Cher Madame Constantine Dutrec-Breteuil,
Peut-être connaissez-vous encore mon nom, Marie Lefèvre, peut-être l’avez-vous oublié, peut-être la vie vous en a-t-elle fait brusque rappel il y a peu…
Depuis le collège beaucoup de choses ont changé, alors, moi, votre ancienne élève, je vais vous raconter, vous raconter ce que je fus, ce que j’ai été, mais surtout ce que je suis désormais : Marie Lefèvre, auteure, poète et, maintenant, prix Nobel de littérature. Il y a de ça une trentaine d’année, au collège Georges Cabanis, je fus votre élève.
Je fus cette élève, au début désintéressée et distante, qui n’était toujours qu’à moitié à l’écoute. Cette jeune fille peu sereine qui n’était pas sûre d’elle. Et si j’ai pu devenir, malgré cela, celle que je suis c’est grâce à vous, à vos cours. C’en est un en particulier qui retient mon attention, un mardi, a dix heures. Oui, je m’en souviens encore, ce mardi à dix heures. Ce jour-là, nous, vos élèves, entrions bruyamment dans la salle de classe et vous, professeure, nous fîtes taire d’un haussement de voix, réclamant le « Silence ! ». Nous nous fîmes silencieux. Nous vous écoutions calmement introduire le cours par un bref discours. Nous allions faire le point sur notre récente lecture. Pendant une dizaine de minutes, le cours resta axé seulement sur le livre et le travail à faire. Finalement, votre voix commença à s’éloigner du sujet initial. Vous nous fîtes un discours passionné sur le but du livre et ses valeurs. Vous disiez que « l’écrivain conte le réel par l’imaginaire », que « Le devoir d’un auteur est d’éveiller les cœurs », que « la plume est l’arme du changement ». Ces phrases, et bien d’autres, trouvèrent un écho en moi : c’est ça, oui c’était ça que je voulais faire. Je voulais frapper de mes mots, toucher les cœurs, créer, imaginer, rêver. J’écoutais avec attention votre discours valeureux et ne vis pas passer l’heure. Le lendemain même, un brusque changement d’attitude dévoila une élève active et passionnée. Ce fut un moment marquant qui déclencha un flot de changements, si bien que je m’en souviens tout particulièrement.
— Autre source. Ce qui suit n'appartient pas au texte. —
/-- An instruction that answers a next state has debited the units of the table but for those of its fetch. -/
theorem exec_next_budget {i : Instr} {s t : State} (h : exec i s = .next t) :
    t.budget = s.budget - (i.units - (encode i).length) := by
  have free (h : t.budget = s.budget) : t.budget = s.budget - 0 := by rw [h, Int.sub_zero]
  cases i
  case ldaImm m | ldxImm m | ldyImm m => exact loadInto_next_budget (o := .immediate m) (by simp) (by simp) h
  case ldaZp | ldaZpX | ldaAbs | ldaAbsX | ldaAbsY | ldxZp | ldxZpY | ldxAbs | ldxAbsY | ldyZp | ldyZpX | ldyAbs
      | ldyAbsX =>
    exact loadInto_next_budget (by simp) (by simp) h
  case staZp | staZpX | staAbs | staAbsX | staAbsY | stxZp | stxZpY | stxAbs | styZp | styZpX | styAbs =>
    exact storeFrom_next_budget h
  case adcImm m => exact addWithCarry_next_budget (o := .immediate m) h
  case adcZp | adcZpX | adcAbs | adcAbsX | adcAbsY => exact addWithCarry_next_budget h
  case andImm m | oraImm m | eorImm m => exact bitwise_next_budget (o := .immediate m) h
  case andZp | andZpX | andAbs | andAbsX | andAbsY | oraZp | oraZpX | oraAbs | oraAbsX | oraAbsY
      | eorZp | eorZpX | eorAbs | eorAbsX | eorAbsY =>
    exact bitwise_next_budget h
  case cmpImm m | cpxImm m | cpyImm m => exact compareWith_next_budget (o := .immediate m) h
  case cmpZp | cmpZpX | cmpAbs | cmpAbsX | cmpAbsY | cpxZp | cpxAbs | cpyZp | cpyAbs =>
    exact compareWith_next_budget h
  case incZp | incZpX | incAbs | incAbsX | decZp | decZpX | decAbs | decAbsX => exact readModifyWrite_next_budget h
  case inx | iny | dex | dey => exact free (stepRegister_next_budget (by simp) (by simp) h)
  case bcc | bcs | beq | bne | bmi | bpl | bvc | bvs => exact free (branchOn_next_budget h)
  case clc | cld | clv | cli | nop => exact free (setFlagsOnly_next_budget h)
  case jmp w =>
    obtain rfl := (execJmp_next_iff (w := w)).1 h
    exact free rfl
  case jsr w =>
    obtain ⟨-, -, rfl⟩ := execJsr_next_iff.1 h
    rfl
  case pha | php => exact pushWord_next_budget h
  case pla | plp => exact pullWord_next_budget (by simp) (by simp) h
  case rts =>
    obtain ⟨-, rfl⟩ := execRts_next_iff.1 h
    rfl
  case brk => exact execBrk_next_budget h
  case rti =>
    obtain ⟨-, rfl⟩ := execRti_next_iff.1 h
    rfl

end Machine

end Sys2Proof

section
open Sys2Proof Sys2Proof.Machine

/-- Settles O18: a step debits one unit for each byte it fetches, and the instruction debits the rest of the table's. -/
theorem unitsPerInstruction : Obligations.UnitsPerInstruction := by
  intro s t h
  have hr := step_next h
  refine ⟨fun i rest hd => ?_, fun op hd => ?_⟩
  · rw [runInstruction_of_decode_instr hd] at hr
    rw [exec_next_budget hr, State.fetched_budget]
    omega
  · rw [runInstruction_of_decode_invalid hd, invalidOpcode_finish_next_iff] at hr
    obtain ⟨-, -, -, rfl⟩ := hr
    change s.budget - 1 - 1 - 6 = s.budget - 8
    omega

end

namespace Sys2Proof.Machine

/-! ## The compare law (spec/42_arith_logic.md R168) -/

/-- The compare law in numbers, as R168 writes it; every flag but C, Z and N is that of `f`. -/
theorem Flags.compare_eq_unsigned (f : Flags) (reg m : Byte) :
    f.compare reg m = { f with
      c := decide (m.toNat ≤ reg.toNat), z := decide (reg = m),
      n := decide (128 ≤ (reg.toNat + 256 - m.toNat) % 256) } := by
  have hbit : (reg - m).getLsbD 7 = decide (128 ≤ (reg - m).toNat) :=
    congrArg Flags.n (Flags.zn_eq_ofResult f (reg - m))
  have hsub : (reg - m).toNat = (reg.toNat + 256 - m.toNat) % 256 := by
    rw [BitVec.toNat_sub, ← Nat.sub_add_comm m.isLt.le, Nat.add_comm]
  rw [Flags.compare, hbit, hsub]

/-! ## Operands that are always readable (spec/40_execution.md R112 to R115) -/

theorem Operand.readable_zeroPage (z : Byte) (s : State) : (Operand.memory (.zeroPage z)).readable s :=
  lt_memSize (z.isLt.trans (by decide))

theorem Operand.readable_zeroPageX (z : Byte) (s : State) : (Operand.memory (.zeroPageX z)).readable s :=
  lt_memSize ((zeroPageIndexed_lt s.cfg z s.x).trans (by decide))

theorem Operand.readable_absolute (w : Word) (s : State) : (Operand.memory (.absolute w)).readable s :=
  lt_memSize w.isLt

/-- A compare whose operand can be read and whose successor exists writes the flags of R168 and completes. -/
theorem compareWith_of_readable {reg : Byte} {o : Operand} {s : State} (hread : o.readable s)
    (hpc : s.pc.toNat + o.length < memSize) :
    compareWith reg o s = .next (({ s with flags := { s.flags with
      c := decide ((o.value s).toNat ≤ reg.toNat), z := decide (reg = o.value s),
      n := decide (128 ≤ (reg.toNat + 256 - (o.value s).toNat) % 256) } } : State).completed o.length o.units) := by
  refine compareWith_next_iff.2 ⟨hread, hpc, ?_⟩
  rw [Flags.compare_eq_unsigned]
  rfl

end Sys2Proof.Machine

section
open Sys2Proof Sys2Proof.Machine

/-- Settles O34: every form is `compareWith` its register, and only the absolute indexed ones need their address to
exist as a condition. -/
theorem comparesSetFlags : Obligations.ComparesSetFlags := by
  intro s m z w
  refine ⟨?cmpImm, ?cmpZp, ?cmpZpX, ?cmpAbs, ?cmpAbsX, ?cmpAbsY, ?cpxImm, ?cpxZp, ?cpxAbs, ?cpyImm, ?cpyZp, ?cpyAbs⟩
  case cmpImm | cpxImm | cpyImm => exact compareWith_of_readable (o := .immediate m) trivial
  case cmpZp | cpxZp | cpyZp => exact compareWith_of_readable (Operand.readable_zeroPage z s)
  case cmpZpX => exact compareWith_of_readable (Operand.readable_zeroPageX z s)
  case cmpAbs | cpxAbs | cpyAbs => exact compareWith_of_readable (Operand.readable_absolute w s)
  case cmpAbsX => exact fun hpc hea => compareWith_of_readable (o := .memory (.absoluteX w)) hea hpc
  case cmpAbsY => exact fun hpc hea => compareWith_of_readable (o := .memory (.absoluteY w)) hea hpc

end

namespace Sys2Proof.Machine

/-! ## A return address between its push and its pull (spec/43_control.md R183) -/

/-- The word a push stored is the word at the top of the stack it leaves. -/
theorem topWord_of_pushed {s t : State} {v : Word} (hm : s.mem.wf = true) (hsp : t.sp = s.sp - 2)
    (hmem : t.mem = s.mem.store (wordAt (s.sp - 2).toNat v)) : topWord t = v := by
  rw [topWord, hsp, hmem, Memory.read_store_wordAt_hi hm, Memory.read_store_wordAt_lo hm (lt_memSize (BitVec.isLt _)),
    wordOf_hi_lo]

theorem topWord_congr {t u : State} (hsp : u.sp = t.sp) (hhi : u.mem.read t.sp.toNat = t.mem.read t.sp.toNat)
    (hlo : u.mem.read (t.sp.toNat + 1) = t.mem.read (t.sp.toNat + 1)) : topWord u = topWord t := by
  rw [topWord, topWord, hsp, hhi, hlo]

theorem execJsr_next_sp {w : Word} {s t : State} (h : execJsr w s = .next t) : t.sp = s.sp - 2 := by
  obtain ⟨-, -, rfl⟩ := execJsr_next_iff.1 h
  rfl

/-- A call leaves the address of the instruction after it at the top of the stack. -/
theorem execJsr_next_topWord {w : Word} {s t : State} (hm : s.mem.wf = true) (h : execJsr w s = .next t) :
    topWord t = s.pc + 3 := by
  obtain ⟨hmem, -⟩ := execJsr_next_stores h
  exact (topWord_of_pushed hm (execJsr_next_sp h) hmem).trans (ofNat_toNat_add _ _)

end Sys2Proof.Machine

section
open Sys2Proof Sys2Proof.Machine

/-- Settles O57: the word RTS pulls is the one JSR pushed, and the two moves of `sp` by 2 cancel. -/
theorem callReturnSymmetry : Obligations.CallReturnSymmetry := by
  intro s u w hm hpc h2
  obtain ⟨t, ht⟩ : ∃ t, execJsr w s = .next t :=
    ⟨_, execJsr_next_iff.2 ⟨lt_memSize (Nat.lt_succ_of_le hpc), h2, rfl⟩⟩
  refine ⟨t, ht, fun hu hhi hlo => ?_⟩
  have hsp : u.sp = s.sp - 2 := hu.trans (execJsr_next_sp ht)
  have hpull : u.sp.toNat + 2 < memSize := by
    rw [hsp, toNat_sub_two h2, Nat.sub_add_cancel h2]
    exact lt_memSize s.sp.isLt
  refine ⟨_, execRts_next_iff.2 ⟨hpull, rfl⟩, ?pc, ?sp⟩
  case pc => exact (topWord_congr hu hhi hlo).trans (execJsr_next_topWord hm ht)
  case sp =>
    change u.sp + 2 = s.sp
    rw [hsp, BitVec.sub_add_cancel]
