-- ==== Sys2Proof/Machine/State.lean ====
section
/-! DEFINITION. The state of the machine: the registers, the flag byte and the memory of `10_state.md` R10, the sticky
status `DIAG` of R29, and the report of the last step (the value R143 has a step return), as plain data. -/

namespace Sys2Proof.Machine

/-- What an unknown opcode's report names (`60_exceptions.md` R154): at byte level the opcode byte, at record level the
mnemonic. -/
inductive OpcodeIdentity where
  | byte (opcode : Byte)
  | mnemonic (name : String)
  deriving DecidableEq, Repr

/-- What was asked for that is not implemented (`60_exceptions.md` R154: decimal, BRK or RTI). -/
inductive UnimplementedCause where
  | decimal
  | brk
  | rti
  deriving DecidableEq, Repr

/-- The three diagnostics, each with the information its report records (`60_exceptions.md` R154). -/
inductive Diagnostic where
  | unknownOpcode (what : OpcodeIdentity)
  | invalidAddressForMode (mode : Mode)
  | unimplementedSemantics (which : UnimplementedCause)
  deriving DecidableEq, Repr

/-- The values of the status `DIAG` (`10_state.md` R29; the codes 0 to 3 are `DiagCode.code`). -/
inductive DiagCode where
  | none
  | unknownOpcode
  | invalidAddressForMode
  | unimplementedSemantics
  deriving DecidableEq, Repr

/-- `MEM` (`10_state.md` R26, `20_memory.md` R32): the listed bytes, each under the number of its address. An address
that is not listed reads as `Config.unlistedByte`. The canonical form is `Memory.wf`. -/
structure Memory where
  cells : List Host.Cell
  deriving DecidableEq, Repr

/-- The architectural state (`10_state.md` R10, R29). -/
structure State where
  /-- `A`, the accumulator (R11). -/
  a : Byte
  /-- `X` (R12). -/
  x : Byte
  /-- `Y` (R13). -/
  y : Byte
  /-- `SP`, the low byte of the stack address (R14). -/
  sp : Byte
  /-- `PC` (R15). -/
  pc : Addr
  /-- `P`, the flag byte, all eight bits stored (R16). -/
  p : Byte
  /-- `MEM` (R26). -/
  mem : Memory
  /-- `DIAG`, sticky: the first code that was not 0 since reset (R29, `60_exceptions.md` R159). -/
  diag : DiagCode
  /-- The value the last step returned: nothing, or its diagnostic (`48_dispatch_and_step.md` R143 step 4).
  DESIGN CHOICE (log entry 3): the returned value is held here, since a step answers a state. -/
  report : Option Diagnostic
  deriving DecidableEq, Repr

/-- No step of this machine stops with a fault: a step "always produces exactly one next state"
(`48_dispatch_and_step.md` R147) and "There are no fatal errors in normal operation" (`60_exceptions.md` R158). The type
has no constructor, so nobody raises one; this is safe. The spec's diagnostics are next states (log entry 4). -/
inductive Fault where
  deriving DecidableEq, Repr

/-- The reasons a meaning is refused. -/
inductive Refusal where
  /-- Raised by an arm of `exec` whose instruction has no meaning yet. Safe: nothing is said about such a step. -/
  | notModelled (mnemonic : String)
  /-- Raised by `executeRecord` for an ill-formed record of kind (b), for which `48_dispatch_and_step.md` R148 says that
  a model refuses it at its boundary. Safe: nothing is said about such a record. Never raised at byte level. -/
  | illFormedRecord
  deriving DecidableEq, Repr

/-- What a step answers. -/
abbrev StepResult := Host.Outcome State Fault Refusal

/-- The machine right after reset (`70_reset_and_hazards.md` R169) with no byte of memory listed (log entry 2). -/
def State.reset : State where
  a := 0x00
  x := 0x00
  y := 0x00
  sp := 0xFD
  pc := Config.resetPc
  p := 0x00
  mem := ⟨[]⟩
  diag := .none
  report := Option.none

end Sys2Proof.Machine
end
Ainsi, grâce à vous, je suis devenue celle que je suis. Grâce à vous j’ai appris à prendre confiance, à grandir, à contrôler, à tenir mes émotions. J’ai appris à aimer écrire, à aimer relater. J’ai éveillé des cœurs de pierre, fait fondre des cœurs de glace. J’ai créé le rêve, appris l’amour aux vrais souverains de la terre. Et partout on m’a lu, et partout on a entendu ma voix, et partout transmis mes valeurs. J’ai fait preuve de hardiesse, de courage, je me suis faite valeureuse à la recherche d’un idéal. J’ai décrit les travers de l’homme, et ses beautés paradoxales. J’ai poursuivi mes idéaux. J’ai raconté les amours les plus purs, relaté les plus monstrueuses natures. Je suis devenue cette femme forte de valeurs et d’idéaux, mais aussi cette femme qui, sachant traiter sérieusement un sujet, n’en reste pas dénuée d’humour et de joie de vivre, n’en reste pas seule et solitaire. Une femme qui reste, malgré tout, humaine. Je partage les joies et les peurs de mes semblables, je partage leurs peines, leurs malheurs, leurs horreurs. Voilà ce que je suis maintenant, mon parcours professionnel, au milieu de tout ça, n’a pas de réelle importance. Non, ce n’est pas vraiment l’important, parce que, récemment, mes efforts ont été récompensés : je suis maintenant prix Nobel de littérature, grâce à toute mon œuvre. Et je vous remercie, vous, professeure, de m’y avoir aidée.
Merci, de la part de tous ceux que vous avez formé à la vie, de tous ceux qui vous avez transmis vos valeurs. Merci du fond de nos cœurs.